***** Data *****

theorem isOperandText_of_mem_operandsText (i : Instr) :
    ∀ w ∈ operandsText i.mnemonic.format i.operands, IsOperandText w := by
  cases i with
  | hlt | ret => exact List.forall_mem_nil _
  | push a | pop a | prn a | call a | not a => exact List.forall_mem_singleton.2 (isOperandText_registerText a)
  | ldi a imm =>
    exact List.forall_mem_cons.2
      ⟨isOperandText_registerText a, List.forall_mem_singleton.2 (isOperandText_decimalText imm)⟩
  | add a b | sub a b | mul a b | div a b | mod a b | cmp a b | and a b | or a b | xor a b | shl a b | shr a b =>
    exact List.forall_mem_cons.2
      ⟨isOperandText_registerText a, List.forall_mem_singleton.2 (isOperandText_registerText b)⟩

/-- The operand texts of a well-formed instruction give its operand bytes back. -/
theorem parseOperands_operandsText {i : Instr} (h : i.wf = true) : ∃ a b,
    parseOperands i.mnemonic.format (operandsText i.mnemonic.format i.operands) = some (a, b) ∧
      Instr.ofBytes i.mnemonic a b = i := by
  cases i with
  | hlt | ret => exact ⟨0, 0, rfl, rfl⟩
  | push a | pop a | prn a | call a | not a =>
    refine ⟨a, 0, ?_, rfl⟩
    simp [parseOperands, operandsText, Instr.mnemonic, Mnemonic.format, Instr.operands, parseRegister_registerText h]
  | ldi a imm =>
    refine ⟨a, imm, ?_, rfl⟩
    simp [parseOperands, operandsText, Instr.mnemonic, Mnemonic.format, Instr.operands, parseRegister_registerText h,
      parseImmediate_decimalText]
  | add a b | sub a b | mul a b | div a b | mod a b | cmp a b | and a b | or a b | xor a b | shl a b | shr a b =>
    obtain ⟨ha, hb⟩ := Bool.and_eq_true_iff.1 h
    refine ⟨a, b, ?_, rfl⟩
    simp [parseOperands, operandsText, Instr.mnemonic, Mnemonic.format, Instr.operands, parseRegister_registerText ha,
      parseRegister_registerText hb]

/-! ## Joining and splitting at commas -/

theorem splitOn_of_not_mem {c : Char} {w : List Char} (h : c ∉ w) : splitOn c w = [w] := by
  induction w with
  | nil => rfl
  | cons d w ih =>
    obtain ⟨hd, hw⟩ := not_or.1 (List.mem_cons.not.1 h)
    rw [splitOn, if_neg (Ne.symm hd), ih hw]

theorem splitOn_append_cons {c : Char} {w : List Char} (h : c ∉ w) (t : List Char) :
    splitOn c (w ++ c :: t) = w :: splitOn c t := by
  induction w with
  | nil => rw [List.nil_append, splitOn, if_pos rfl]
  | cons d w ih =>
    obtain ⟨hd, hw⟩ := not_or.1 (List.mem_cons.not.1 h)
    rw [List.cons_append, splitOn, if_neg (Ne.symm hd), ih hw]

theorem splitOn_joinComma {ws : List (List Char)} (hne : ws ≠ []) (h : ∀ w ∈ ws, ',' ∉ w) :
    splitOn ',' (joinComma ws) = ws := by
  fun_induction joinComma ws with
  | case1 => exact absurd rfl hne
  | case2 w => exact splitOn_of_not_mem (h w (List.mem_singleton_self w))
  | case3 w ws hws ih =>
    obtain ⟨hw, hrest⟩ := List.forall_mem_cons.1 h
    rw [splitOn_append_cons hw, ih hws hrest]

theorem isToken_joinComma {ws : List (List Char)} (hne : ws ≠ []) (h : ∀ w ∈ ws, IsToken w) :
    IsToken (joinComma ws) := by
  fun_induction joinComma ws with
  | case1 => exact absurd rfl hne
  | case2 w => exact h w (List.mem_singleton_self w)
  | case3 w ws hws ih =>
    obtain ⟨⟨-, hw⟩, hrest⟩ := List.forall_mem_cons.1 h
    refine ⟨by simp, List.forall_mem_append.2 ⟨hw, List.forall_mem_cons.2 ⟨rfl, (ih hws hrest).2⟩⟩⟩

/-! ## Assembler text (30_encoding.md R81) -/

theorem isToken_text (n : Mnemonic) : IsToken (Mnemonic.text n) := by
  cases n <;> simp [IsToken, Mnemonic.text, isBlank]

theorem nodup_text : (Mnemonic.all.map Mnemonic.text).Nodup := by decide

theorem find?_text (n : Mnemonic) : (Mnemonic.all.find? fun k => Mnemonic.text k == Mnemonic.text n) = some n :=
  find?_mnemonic nodup_text n

/-- The bare mnemonic is read with no operand. -/
theorem parseAsm_text {n : Mnemonic} {a b : Byte} (h : parseOperands n.format [] = some (a, b)) :
    parseAsm (Mnemonic.text n) = some (Instr.ofBytes n a b) := by
  have hn := isToken_text n
  have hname := hn.takeWhile_append []
  have hrest := hn.dropWhile_not_append []
  rw [List.append_nil] at hname hrest
  have hnil : trim [] = [] := rfl
  simp [parseAsm, hn.trim_eq, hname, hrest, hnil, find?_text, h]

/-- Mnemonic, space and operands joined by commas are read as the mnemonic with these operands. -/
theorem parseAsm_text_operands {n : Mnemonic} {a b : Byte} {ws : List (List Char)} (hne : ws ≠ [])
    (hws : ∀ w ∈ ws, IsOperandText w) (h : parseOperands n.format ws = some (a, b)) :
    parseAsm (Mnemonic.text n ++ ' ' :: joinComma ws) = some (Instr.ofBytes n a b) := by
  have hn := isToken_text n
  have hjoin : IsToken (joinComma ws) := isToken_joinComma hne fun w hw => (hws w hw).1
  have htrim := trim_eq_self (t := Mnemonic.text n ++ ' ' :: joinComma ws) rfl
    (List.append_cons _ ' ' (joinComma ws)) hn hjoin
  have hname : (Mnemonic.text n ++ ' ' :: joinComma ws).takeWhile (! isBlank ·) = Mnemonic.text n :=
    (hn.takeWhile_append _).trans (List.append_nil _)
  have hrest : trim ((Mnemonic.text n ++ ' ' :: joinComma ws).dropWhile (! isBlank ·)) = joinComma ws := by
    rw [hn.dropWhile_not_append]
    exact (trim_cons_blank rfl _).trans hjoin.trim_eq
  have hsplit : (splitOn ',' (joinComma ws)).map trim = ws := by
    rw [splitOn_joinComma hne fun w hw => (hws w hw).2]
    exact (List.map_congr_left fun w hw => (hws w hw).1.trim_eq).trans (List.map_id' ws)
  simp [parseAsm, htrim, hname, hrest, hsplit, hjoin.1, find?_text, h]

*****

Work to be completed >> Return the lines above precisely as they appear, beginning at the first line and ending at the line with "obtain ⟨ha, hb⟩", and nothing after it.

Result >>
theorem isOperandText_of_mem_operandsText (i : Instr) :
    ∀ w ∈ operandsText i.mnemonic.format i.operands, IsOperandText w := by
  cases i with
  | hlt | ret => exact List.forall_mem_nil _
  | push a | pop a | prn a | call a | not a => exact List.forall_mem_singleton.2 (isOperandText_registerText a)
  | ldi a imm =>
    exact List.forall_mem_cons.2
      ⟨isOperandText_registerText a, List.forall_mem_singleton.2 (isOperandText_decimalText imm)⟩
  | add a b | sub a b | mul a b | div a b | mod a b | cmp a b | and a b | or a b | xor a b | shl a b | shr a b =>
    exact List.forall_mem_cons.2
      ⟨isOperandText_registerText a, List.forall_mem_singleton.2 (isOperandText_registerText b)⟩

/-- The operand texts of a well-formed instruction give its operand bytes back. -/
theorem parseOperands_operandsText {i : Instr} (h : i.wf = true) : ∃ a b,
    parseOperands i.mnemonic.format (operandsText i.mnemonic.format i.operands) = some (a, b) ∧
      Instr.ofBytes i.mnemonic a b = i := by
  cases i with
  | hlt | ret => exact ⟨0, 0, rfl, rfl⟩
  | push a | pop a | prn a | call a | not a =>
    refine ⟨a, 0, ?_, rfl⟩
    simp [parseOperands, operandsText, Instr.mnemonic, Mnemonic.format, Instr.operands, parseRegister_registerText h]
  | ldi a imm =>
    refine ⟨a, imm, ?_, rfl⟩
    simp [parseOperands, operandsText, Instr.mnemonic, Mnemonic.format, Instr.operands, parseRegister_registerText h,
      parseImmediate_decimalText]
  | add a b | sub a b | mul a b | div a b | mod a b | cmp a b | and a b | or a b | xor a b | shl a b | shr a b =>
    obtain ⟨ha, hb⟩ := Bool.and_eq_true_iff.1 h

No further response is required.